California State Library

The coronavirus in the United States has stoked xenophobia and racism against Asian-Americans, particularly people of Chinese descent. Given that epidemics have historically lent themselves to scapegoating, did the 1918 flu exacerbate racism in the United States?
It probably did not exacerbate racism. This is probably the first pandemic, in fact, where we don’t see widespread scapegoating. There is one example that comes to mind. When Denver released its closure orders on Armistice Day, there was a great rush for everyone to congregate downtown and celebrate. They had another spike in cases that was actually worse than the first spike. A public health official for the city complained that that second spike in cases was caused by Italian and Hungarian immigrants, because they were congregating to care for sick relatives and friends. That is probably true. They probably were. Culturally, people from various communities probably were likely to take care of each other, especially if you live in a community like Denver which had a history of anti-Italian prejudice. But to blame them for causing the continuation of the epidemic was of course completely inaccurate. But that’s the only case that we saw of that, and I think it’s pretty striking.
 
Why do you think cases of scapegoating were so rare?
I think because it hit so hard and across all segments of the population—all ethnicities, all racial groups—with equal ferocity, that you couldn’t easily pinpoint it to a particular group of people and then scapegoat that group of people. It seemed to pop up out of nowhere.
 
Public health crises tend to spawn misinformation. I’m sure you remember the president suggesting that people ingest disinfectants to cure the coronavirus. Were there any dangerous folk remedies in 1918 that people had to look out for?

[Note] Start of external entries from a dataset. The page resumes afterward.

-- ==== Sys2Proof/Tests/Slice0.lean ====
section
/-! SUPPORT. Tests of the model. Ill-formed commands are refused; and for every statement of Certificates/Slice0/Obligations.lean that has
hypotheses, states and operands that meet them, with the effect that the statement gives for them. Each test is one command on a small state. -/

namespace Sys2Proof.Tests

open Sys2Proof.Machine

set_option Elab.async false

/-! ### Small states -/

/-- The keeper with its internal reset released and nothing done since. -/
def idle : State := { State.reset with clk := { State.reset.clk with held := false } }

/-- A state in which a tender runs at ORDER privilege, at its pc. -/
def inOrder (i : Tender) (s : State) : State := s.updT i (fun x => { x with run := .running, prv := true })

/-- The keeper in control with tender 3 running at ORDER. -/
def ord : State := (inOrder 3 idle).setF F.PAR_STATUS_control 1

/-- An owner program of sixteen words of code for tender 3 and slots 0 to 3, which may raise event 0x3F0 and has a handler of it. -/
def prog0 : Program :=
  { pid := 9, version := 1, epoch := 2, digest := [], codeSize := 64, body := [1, 2], image := [], tenders := 8, slots := 15, sessions := 0, sets := 0
    dma := 0, trapPass := false, trapResume := false, raise := 1, budget := 5, gallery := [], lpddr := []
    handlers := [{ event := 0x3F0, slotrel := false, trap := false, offset := 4 }], endings := [] }

/-- Tender 3 runs the owner program's first instruction at HOST. -/
def host : State :=
  { ord with prog := { ord.prog with owned := ord.prog.owned.set 0 (some prog0) } }.updT 3 (fun x =>
    { x with prv := false, pc := 0x20000, prog := some 0 })

/-- The state that a command answers. -/
def after (c : Instr) (s : State) : State := match exec c s with | .next t => t | _ => s

/-- An event with its arg and payload is under way after a command and was not before. -/
def rose (s u : State) (e arg : Nat) (payload : Word) : Bool :=
  decide (u.evt.inflight.take s.evt.inflight.length = s.evt.inflight) &&
    (u.evt.inflight.drop s.evt.inflight.length).any (fun f => decide (f.ev.event = e ∧ f.ev.arg = arg % 65536 ∧ f.ev.payload = payload))

/-- A step is held for a mirrored item, or released where no follower mirrors. -/
def waits (u : State) (h : HeldStep) : Bool := !u.par.mirroring || u.par.queue.any (fun m => decide (m.held = h))

theorem working_of {s : State} (h : s.clk.held = false ∧ s.clk.shutDown = false ∧ s.emergency = false ∧ s.ready = []) : s.working :=
  ⟨h.1, h.2.1, h.2.2.1, h.2.2.2⟩

theorem executes_of {s : State} {i : Tender}
    (h : (s.t i).run = .running ∧ s.fetchOk i (s.t i).prv (s.t i).pc.toNat = true ∧ s.ready = []) : s.executes i := ⟨h.1, h.2.1, h.2.2⟩

theorem idle_working : idle.working := working_of (by decide +kernel)

theorem idle_canonical : idle.canonical := by unfold State.canonical; decide +kernel

theorem ord_working : ord.working ∧ ord.canonical ∧ ord.executes 3 ∧ ord.control = true :=
  ⟨working_of (by decide +kernel), by unfold State.canonical; decide +kernel, executes_of (by decide +kernel), by decide +kernel⟩

theorem host_executes : host.working ∧ host.canonical ∧ host.executes 3 ∧ (host.t 3).prv = false :=
  ⟨working_of (by decide +kernel), by unfold State.canonical; decide +kernel, executes_of (by decide +kernel), by decide +kernel⟩

/-! ### Ill-formed commands -/

/-- Every one of some commands is refused as ill-formed, and every one of the others is well formed. -/
def smoke (bad good : List Instr) : Bool := bad.all (fun c => !c.wf) && good.all (fun c => c.wf)

theorem smoke_1 : smoke
    [.bustimeout 0 0x11 0 0 0, .bustimeout 0 0x14 0 0 0, .postedStoreFail 0 0xFFFFFFFFFFF, .postedStoreFail 0 0x10F800000000,
     .waitEv 0 0 0 0 1, .peek 0 0 0 0 2, .raise 0 0 0 0 512, .raiseDirect 0 0 0 0 0, .pegCommit 0 0 0 0 64, .pegDiscard 0 0 0 0 128,
     .pegCount 0 0 0 0 192, .moorRead 0 0 0 0 1 0, .moorRead 0 0 0 0 0 16, .moorPhase 0 0 0 0 2, .moorShift 0 0 0 0 3 0,
     .ledgLookup 0 0 0 0 1, .ledgOldest 0 0 0 0 2]
    [.bustimeout 0 0x12 0 0 0, .postedStoreFail 0 0x100000000000, .waitEv 0 0 0 0 0, .peek 0 0 0 0 1, .raise 0 0 0 0 0,
     .raiseDirect 0 0 0 0 512, .pegCommit 0 0 0 0 0, .pegDiscard 0 0 0 0 64, .pegCount 0 0 0 0 128, .moorRead 0 0 0 0 0 0,
     .moorPhase 0 0 0 0 1, .moorShift 0 0 0 0 2 0, .ledgLookup 0 0 0 0 0, .ledgOldest 0 0 0 0 1] = true := by decide +kernel
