-- ==== Sys2Proof/Word.lean ====
section
/-! DEFINITION. The word types of the machine: registers, bytes, instruction words and register numbers. -/

namespace Sys2Proof

/-- A 64-bit pattern: a general register, the pc, an address, a counter (00_scope.md R5: XLEN = 64, ADDR_BITS = 64,
CTR_WIDTH = 64).  "Unsigned" and "signed" are readings of it (`toNat`, `toInt`), never another storage (R6). -/
abbrev Word := BitVec 64

/-- One byte of memory: 8 bits (10_state.md R31). -/
abbrev Byte := BitVec 8

/-- The raw 32-bit instruction word `iw` (00_scope.md R5: ILEN = 32; 30_encoding.md R70). -/
abbrev InstrWord := BitVec 32

/-- The number of a general register, `x0` to `x31` (10_state.md R20). -/
abbrev Reg := Fin 32

end Sys2Proof
end

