-- ==== Sys2Proof/Machine/RType.lean ====
section
/-! DEFINITION. The R-type instructions (41_r_type.md R131 to R136): 64-bit arithmetic that wraps, no flags, no trap. -/

namespace Sys2Proof.Machine

/-- ADD (R131). -/
def execAdd (rd rs1 rs2 : Reg) (s : State) : Result := aluRegReg (fun a b => a + b) rd rs1 rs2 s

/-- MUL (R132): the low 64 bits of the product. -/
def execMul (rd rs1 rs2 : Reg) (s : State) : Result := aluRegReg (fun a b => a * b) rd rs1 rs2 s

/-- SUB (R133): `rs1` minus `rs2`. -/
def execSub (rd rs1 rs2 : Reg) (s : State) : Result := aluRegReg (fun a b => a - b) rd rs1 rs2 s

/-- SLL (R134; the amount `x[rs2][5:0]`: D9, log entry 8). -/
def execSll (rd rs1 rs2 : Reg) (s : State) : Result := aluRegReg (fun a b => a <<< shiftAmount64 b) rd rs1 rs2 s

/-- SRL (R135; the amount `x[rs2][5:0]`: D9, log entry 8). -/
def execSrl (rd rs1 rs2 : Reg) (s : State) : Result := aluRegReg (fun a b => a >>> shiftAmount64 b) rd rs1 rs2 s

/-- AND (R136). -/
def execAnd (rd rs1 rs2 : Reg) (s : State) : Result := aluRegReg (fun a b => a &&& b) rd rs1 rs2 s

end Sys2Proof.Machine
end

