-- ==== Sys2Proof/Certificates/Slice0/Obligations.lean ====
section
/-! DEFINITION. The statements about this machine, each from a rule of the spec.  The words they share (what "register
rd takes v", "counted as c", "everything else kept" mean) stand first, over what can be read of a state: registers,
bytes, pc, counters and the fixed fields. -/

namespace Sys2Proof.Claims

open Sys2Proof.Machine

/-! ### Reading a word and a number, independently of the decoder and the meanings -/

/-- The register number in the five bits of the word from bit `lo` up. -/
def regAt (iw : InstrWord) (lo : Nat) : Reg := ⟨iw.toNat / 2 ^ lo % 32, Nat.mod_lt _ (by decide)⟩

/-- Bits 31:20 as a signed number (30_encoding.md R80). -/
def dispI (iw : InstrWord) : Int := (iw.extractLsb' 20 12).toInt

/-- Bits 31:25 above bits 11:7, signed (R81). -/
def dispS (iw : InstrWord) : Int := (iw.extractLsb' 25 7 ++ iw.extractLsb' 7 5).toInt

/-- Bits 31, 7, 30:25, 11:8 and a 0, signed (R82). -/
def dispB (iw : InstrWord) : Int :=
  (iw.extractLsb' 31 1 ++ iw.extractLsb' 7 1 ++ iw.extractLsb' 25 6 ++ iw.extractLsb' 8 4 ++ 0#1).toInt

/-- Bits 31, 19:12, 20, 30:21 and a 0, signed (R83). -/
def dispJ (iw : InstrWord) : Int :=
  (iw.extractLsb' 31 1 ++ iw.extractLsb' 12 8 ++ iw.extractLsb' 20 1 ++ iw.extractLsb' 21 10 ++ 0#1).toInt

/-- Every word that matches `value` under `mask` decodes to the instruction `f` reads from it. -/
def DecodesAs (value mask : InstrWord) (f : InstrWord → Instr) : Prop :=
  ∀ iw, iw &&& mask = value → decodeWord iw = .ok (f iw)

/-- `signed(v)` of a 64-bit pattern (00_scope.md R6). -/
def signed64 (v : Word) : Int := if v.toNat < 2 ^ 63 then v.toNat else (v.toNat : Int) - 2 ^ 64

/-- The low 32 bits of a number read as a signed 32-bit integer (45_w_variant.md R162). -/
def signed32 (n : Nat) : Int :=
  if n % 2 ^ 32 < 2 ^ 31 then (n % 2 ^ 32 : Nat) else ((n % 2 ^ 32 : Nat) : Int) - 2 ^ 32

/-- The byte address `a + k` modulo 2^64 (20_memory.md R52). -/
def addrAt (a : Word) (k : Nat) : Nat := (a.toNat + k) % 2 ^ 64

/-! ### What an instruction changed and what it kept -/

/-- Register `rd` takes `v` (nothing, if `rd` is register 0) and every other register is unchanged (10_state.md R21). -/
def RegTakes (s t : State) (rd : Reg) (v : Word) : Prop :=
  t.readReg 0 = 0#64 ∧ (rd ≠ 0 → t.readReg rd = v) ∧ ∀ r, r ≠ rd → t.readReg r = s.readReg r

/-- Every register is unchanged. -/
def RegsKept (s t : State) : Prop := ∀ r, t.readReg r = s.readReg r

/-- Every byte of memory reads as before. -/
def MemKept (s t : State) : Prop := ∀ a, t.readByte a = s.readByte a

/-- The program text, the toggle, the parameters and the fatal latch are unchanged. -/
def FixedKept (s t : State) : Prop :=
  t.imem = s.imem ∧ t.instrEn = s.instrEn ∧ t.platform = s.platform ∧ t.fatal = s.fatal

/-- The pc moves by `d`, modulo 2^64 (R26). -/
def PcMoves (s t : State) (d : Int) : Prop := (t.pc.toNat : Int) = ((s.pc.toNat : Int) + d) % 2 ^ 64

/-- A counter of the record by its name. -/
def counter (k : Counters) : CounterName → Word
  | .total => k.total
  | .alu => k.alu
  | .load => k.load
  | .store => k.store
  | .jump => k.jump
  | .brTaken => k.brTaken
  | .brNotTaken => k.brNotTaken

/-- `count(total); count(c)`: these two counters are higher by one when INSTR_EN, every other is unchanged
(40_step_and_dispatch.md R118). -/
def CountedAs (s t : State) (c : CounterName) : Prop :=
  ∀ k, counter t.ctr k = counter s.ctr k + if s.instrEn = true ∧ (k = .total ∨ k = c) then 1#64 else 0#64

/-- The rule of an arithmetic or logic instruction that gives `rd` the value `v`: it completes, with its frame. -/
def AluRule (i : Instr) (s : State) (rd : Reg) (v : Word) : Prop :=
  ∃ t, exec i s = .next t ∧ RegTakes s t rd v ∧ PcMoves s t 4 ∧ CountedAs s t .alu ∧ MemKept s t ∧ FixedKept s t

/-- The rule of a branch that is taken exactly when `cond`: it completes, with its frame (46_branch.md). -/
def BranchRule (i : Instr) (s : State) (imm : Int) (cond : Prop) : Prop :=
  ∃ t, exec i s = .next t ∧ (cond → PcMoves s t imm ∧ CountedAs s t .brTaken) ∧
    (¬cond → PcMoves s t 4 ∧ CountedAs s t .brNotTaken) ∧ RegsKept s t ∧ MemKept s t ∧ FixedKept s t

/-- The `n` bytes from the address `ea` on, in data memory, are `b 0`, `b 1`, …. -/
def HoldsBytes (s : State) (ea : Word) (n : Nat) (b : Nat → Byte) : Prop :=
  ∀ k < n, s.readByte (addrAt ea k) = some (b k)

/-- Some byte of the access lies outside defined memory (20_memory.md R58). -/
def SomeUndefined (s : State) (ea : Word) (n : Nat) : Prop := ∃ k < n, s.readByte (addrAt ea k) = none

/-- Some byte of the access is program text (20_memory.md R63). -/
def SomeText (s : State) (ea : Word) (n : Nat) : Prop := ∃ k < n, lookupCell s.imem (addrAt ea k) ≠ none

/-- `ea = (x[rs1] + imm) mod 2^64` (48_load.md, 47_store.md). -/
def AddressRule (s : State) (rs1 : Reg) (imm : Int) : Prop :=
  ((s.effectiveAddress rs1 imm).toNat : Int) = (((s.readReg rs1).toNat : Int) + imm) % 2 ^ 64

/-- The rule of a load of `n` bytes: with its bytes defined it completes; `rd` takes the little-endian value of the
bytes, zero-extended; memory is unchanged. -/
def LoadRule (mk : Reg → Reg → Int → Instr) (n : Nat) : Prop :=
  ∀ rd rs1 imm (s : State), AddressRule s rs1 imm ∧
    ∀ b, HoldsBytes s (s.effectiveAddress rs1 imm) n b →
      ∃ t, exec (mk rd rs1 imm) s = .next t ∧
        RegTakes s t rd (BitVec.ofNat 64 (Finset.sum (Finset.range n) fun k => (b k).toNat * 2 ^ (8 * k))) ∧
        (t.readReg rd).toNat < 2 ^ (8 * n) ∧
        PcMoves s t 4 ∧ CountedAs s t .load ∧ MemKept s t ∧ FixedKept s t

/-- The rule of a store of `n` bytes: with its bytes defined and none of them text it completes; the bytes from the
effective address on take the low bytes of `x[rs2]`, least significant first, and every other byte is unchanged. -/
def StoreRule (mk : Reg → Reg → Int → Instr) (n : Nat) : Prop :=
  ∀ rs1 rs2 imm (s : State), AddressRule s rs1 imm ∧
    (¬SomeUndefined s (s.effectiveAddress rs1 imm) n → ¬SomeText s (s.effectiveAddress rs1 imm) n →
      ∃ t, exec (mk rs1 rs2 imm) s = .next t ∧
        HoldsBytes t (s.effectiveAddress rs1 imm) n (fun k => (s.readReg rs2).extractLsb' (8 * k) 8) ∧
        (∀ a, (∀ k < n, a ≠ addrAt (s.effectiveAddress rs1 imm) k) → t.readByte a = s.readByte a) ∧
        RegsKept s t ∧ PcMoves s t 4 ∧ CountedAs s t .store ∧ FixedKept s t)

/-- A load of `n` bytes that finds one undefined stops with MemUndefined at its address. -/
def LoadStops (mk : Reg → Reg → Int → Instr) (n : Nat) : Prop :=
  ∀ rd rs1 imm (s : State), SomeUndefined s (s.effectiveAddress rs1 imm) n →
    exec (mk rd rs1 imm) s = .fault (.memUndefined (s.effectiveAddress rs1 imm) n)

/-- A store of `n` bytes that finds one undefined stops with MemUndefined at its address. -/
def StoreStops (mk : Reg → Reg → Int → Instr) (n : Nat) : Prop :=
  ∀ rs1 rs2 imm (s : State), SomeUndefined s (s.effectiveAddress rs1 imm) n →
    exec (mk rs1 rs2 imm) s = .fault (.memUndefined (s.effectiveAddress rs1 imm) n)

/-- A store of `n` defined bytes that finds one in the program text stops with StoreToText at its address. -/
def StoreStopsOnText (mk : Reg → Reg → Int → Instr) (n : Nat) : Prop :=
  ∀ rs1 rs2 imm (s : State), ¬SomeUndefined s (s.effectiveAddress rs1 imm) n →
    SomeText s (s.effectiveAddress rs1 imm) n →
    exec (mk rs1 rs2 imm) s = .fault (.storeToText (s.effectiveAddress rs1 imm))

/-- After a store of `n` bytes, a load of `m` of them from offset `j` completes and gives those bytes of the stored
register, zero-extended. -/
def ReadsBack (st ld : Reg → Reg → Int → Instr) (n m : Nat) : Prop :=
  ∀ s t rs1 rs2 imm, exec (st rs1 rs2 imm) s = .next t →
    ∀ rd rb imm' j, j + m ≤ n →
      t.effectiveAddress rb imm' = s.effectiveAddress rs1 imm + BitVec.ofNat 64 j →
      ∃ u, exec (ld rd rb imm') t = .next u ∧
        RegTakes t u rd (BitVec.ofNat 64 ((s.readReg rs2).toNat / 2 ^ (8 * j) % 2 ^ (8 * m)))

/-! ### Tables of the spec, as functions of the instruction -/

/-- The counter an instruction counts in (10_state.md R33); a branch by its condition. -/
def classOf (s : State) : Instr → CounterName
  | .add _ _ _ | .mul _ _ _ | .sub _ _ _ | .sll _ _ _ | .srl _ _ _ | .and _ _ _ => .alu
  | .addi _ _ _ | .srli _ _ _ | .sllw _ _ _ | .sraw _ _ _ => .alu
  | .jalr _ | .jal _ _ => .jump
  | .sb _ _ _ | .sw _ _ _ | .sd _ _ _ => .store
  | .lb _ _ _ | .lw _ _ _ | .ld _ _ _ => .load
  | .beq a b _ => if s.readReg a = s.readReg b then .brTaken else .brNotTaken
  | .bne a b _ => if s.readReg a ≠ s.readReg b then .brTaken else .brNotTaken
  | .blt a b _ => if signed64 (s.readReg a) < signed64 (s.readReg b) then .brTaken else .brNotTaken
  | .bge a b _ => if signed64 (s.readReg b) ≤ signed64 (s.readReg a) then .brTaken else .brNotTaken

/-- The new pc, before reduction modulo 2^64 (10_state.md R25). -/
def nextPcOf (s : State) : Instr → Int
  | .add _ _ _ | .mul _ _ _ | .sub _ _ _ | .sll _ _ _ | .srl _ _ _ | .and _ _ _ => s.pc.toNat + 4
  | .addi _ _ _ | .srli _ _ _ | .sllw _ _ _ | .sraw _ _ _ => s.pc.toNat + 4
  | .sb _ _ _ | .sw _ _ _ | .sd _ _ _ | .lb _ _ _ | .lw _ _ _ | .ld _ _ _ => s.pc.toNat + 4
  | .jalr rs1 => (s.readReg rs1).toNat
  | .jal _ imm => s.pc.toNat + imm
  | .beq a b imm => s.pc.toNat + if s.readReg a = s.readReg b then imm else 4
  | .bne a b imm => s.pc.toNat + if s.readReg a ≠ s.readReg b then imm else 4
  | .blt a b imm => s.pc.toNat + if signed64 (s.readReg a) < signed64 (s.readReg b) then imm else 4
  | .bge a b imm => s.pc.toNat + if signed64 (s.readReg b) ≤ signed64 (s.readReg a) then imm else 4

/-- The registers an instruction reads (10_state.md R23). -/
def sources : Instr → List Reg
  | .add _ a b | .mul _ a b | .sub _ a b | .sll _ a b | .srl _ a b | .and _ a b | .sllw _ a b | .sraw _ a b => [a, b]
  | .addi _ a _ | .srli _ a _ | .lb _ a _ | .lw _ a _ | .ld _ a _ => [a]
  | .sb a b _ | .sw a b _ | .sd a b _ | .beq a b _ | .bne a b _ | .blt a b _ | .bge a b _ => [a, b]
  | .jal _ _ => []
  | .jalr a => [a]

/-- The register an instruction writes (10_state.md R23). -/
def destination : Instr → Option Reg
  | .add d _ _ | .mul d _ _ | .sub d _ _ | .sll d _ _ | .srl d _ _ | .and d _ _ | .sllw d _ _ | .sraw d _ _ => some d
  | .addi d _ _ | .srli d _ _ | .lb d _ _ | .lw d _ _ | .ld d _ _ | .jal d _ => some d
  | .sb _ _ _ | .sw _ _ _ | .sd _ _ _ | .beq _ _ _ | .bne _ _ _ | .blt _ _ _ | .bge _ _ _ | .jalr _ => none

/-- The conditional branches. -/
def isBranch : Instr → Prop
  | .beq _ _ _ | .bne _ _ _ | .blt _ _ _ | .bge _ _ _ => True
  | .add _ _ _ | .mul _ _ _ | .sub _ _ _ | .sll _ _ _ | .srl _ _ _ | .and _ _ _ | .sllw _ _ _ | .sraw _ _ _ => False
  | .addi _ _ _ | .srli _ _ _ | .sb _ _ _ | .sw _ _ _ | .sd _ _ _ | .lb _ _ _ | .lw _ _ _ | .ld _ _ _ => False
  | .jal _ _ | .jalr _ => False

/-- The instructions of a list executed one after another, if all of them complete. -/
def execAll : List Instr → State → Option State
  | [], s => some s
  | i :: rest, s =>
    match exec i s with
    | .next t => execAll rest t
    | .fault _ => none
    | .refused _ => none

/-- The block may take a step (10_state.md R38). -/
def Running (s : State) : Prop := s.fatal = none ∧ s.pc ≠ s.platform.stopPc

/-- The bytes at the pc are this word of the text. -/
def Fetches (s : State) (iw : InstrWord) : Prop := fetchWord s.imem s.pc = some iw

end Sys2Proof.Claims

open Sys2Proof Sys2Proof.Machine Sys2Proof.Claims

/-! ### Bit primitives and encoding -/

/-- 00_scope.md R7: the field's value, the law that shifting it back gives the masked value, and the rule's example. -/
def Obligations.ExtractBitsTakesField : Prop :=
  (∀ (v : Word) (start count : Nat) (h : start + count ≤ 64),
    (extractBits v start count h).toNat = v.toNat / 2 ^ start % 2 ^ count ∧
    ((extractBits v start count h).setWidth 64 <<< start : Word) =
      v &&& ((BitVec.ofNat 64 (2 ^ count - 1)) <<< start)) ∧
  (extractBits 0x002081B3#64 7 5).toNat = 3

/-- 00_scope.md R8: the law of `sign_extend`, the bits of the result's pattern, and the rule's examples. -/
def Obligations.SignExtendPropagatesSignBit : Prop :=
  (∀ (v : Word) (start : Fin 64),
    (v.getLsbD start.val = false → signExtend v start = (v.toNat % 2 ^ (start.val + 1) : Nat)) ∧
    (v.getLsbD start.val = true → signExtend v start < 0 ∧
      signExtend v start = ((v.toNat % 2 ^ (start.val + 1) : Nat) : Int) - 2 ^ (start.val + 1)) ∧
    ∀ j < 64, (BitVec.ofInt 64 (signExtend v start)).getLsbD j = v.getLsbD (min j start.val)) ∧
  signExtend 0xFFF#64 11 = -1 ∧ signExtend 0x7FF#64 11 = 2047 ∧ signExtend 0x1800#64 11 = -2048

/-- 00_scope.md R9: `get_bit` is whether bit `index` is 1, and the rule's example. -/
def Obligations.GetBitReadsOneBit : Prop :=
  (∀ (v : Word) (index : Fin 64), getBit v index = true ↔ v.toNat / 2 ^ index.val % 2 = 1) ∧
  getBit 0x80000000#64 31 = true

/-- 30_encoding.md R80 to R83: the four immediates are the signed readings of the listed bits, within the listed ranges,
and B and J are even; the round trip of the J immediate; with the rules' examples. -/
def Obligations.ImmediatesFollowTheBitLayout : Prop :=
  (∀ iw, immI iw = dispI iw ∧ -2048 ≤ immI iw ∧ immI iw ≤ 2047) ∧
  (∀ iw, immS iw = dispS iw ∧ -2048 ≤ immS iw ∧ immS iw ≤ 2047) ∧
  (∀ iw, immB iw = dispB iw ∧ -4096 ≤ immB iw ∧ immB iw ≤ 4094 ∧ immB iw % 2 = 0) ∧
  (∀ iw, immJ iw = dispJ iw ∧ -1048576 ≤ immJ iw ∧ immJ iw ≤ 1048574 ∧ immJ iw % 2 = 0) ∧
  (∀ (rd : Reg) (v : Int), -1048576 ≤ v → v ≤ 1048574 → v % 2 = 0 → immJ (encode (.jal rd v)) = v) ∧
  immI 0xFFF28293#32 = -1 ∧ immS 0xFE20B823#32 = -16 ∧ immB 0xFE208CE3#32 = -8 ∧
  immJ 0x8000006F#32 = -1048576 ∧ immJ 0x7FFFF06F#32 = 1048574 ∧ immJ 0x0000006F#32 = 0 ∧ immJ 0xFFDFF06F#32 = -4

/-- One word of every family, as the spec writes it out (95_test_vectors.md V1, and V6 for the LW), decodes to its
instruction.  The opcode values and field places rest on D1 and D2 (log entries 3 and 4), and that the JALR word needs no
further test on D11 (log entry 9). -/
def Obligations.SampleWordsDecode : Prop :=
  decodeWord 0x002081B3#32 = .ok (.add 3 1 2) ∧ decodeWord 0x4020D1BB#32 = .ok (.sraw 3 1 2) ∧
  decodeWord 0xFFF28293#32 = .ok (.addi 5 5 (-1)) ∧ decodeWord 0xFE20B823#32 = .ok (.sd 1 2 (-16)) ∧
  decodeWord 0xFE20DCE3#32 = .ok (.bge 1 2 (-8)) ∧ decodeWord 0x008000EF#32 = .ok (.jal 1 8) ∧
  decodeWord 0x00008067#32 = .ok (.jalr 1) ∧ decodeWord 0x0080A183#32 = .ok (.lw 3 1 8)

There were lots, and they range from dangerous to silly. One of the typical ones was “clean heart, warm feet, clean bowels.” Some people advocated cutting an onion in half and rubbing that on your chest and that would protect you. There may have been something to that: If you smell like raw onion, people are probably gonna stay away from you. There were some who recommended taking a bath of creosote—which is a pretty dangerous, toxic chemical—and taking copious amounts of brown sugar.
 
What lessons can we take away from studying the 1918 pandemic?
These closure orders are very onerous for society as a whole, particularly business owners, but they’re meant to just initially get a handle on an explosive pandemic. They’re not meant to be in place forever. As we come out of this and as we see states starting to reopen, if we don’t have an effective mitigation strategy in place that people are actually going to use and buy into, that’s a huge problem.
 
In 1918, when cities removed these social distancing orders and closure orders, in cities that faced another spike in cases when the epidemic wasn’t quite done yet, it was almost impossible to reimplement closure orders a second time, because the business community in particular and residents overall pushed back so much. Today, if we’re not gonna do things like socially distance whenever possible, if we’re not going to wear masks while in public and get widespread compliance, I don’t see how we mitigate the pandemic as it rolls on.
 
This epidemic will be around with us for a lot longer than influenza, because the threshold for herd immunity is at least twice as high for COVID. Human nature being fairly static despite changes in historical context, I fear that whatever the level of opposition is now—it seems small but rather vocal—that that’s gonna turn into a combination of outright defiance and noncompliance.
 
This interview has been edited and condensed.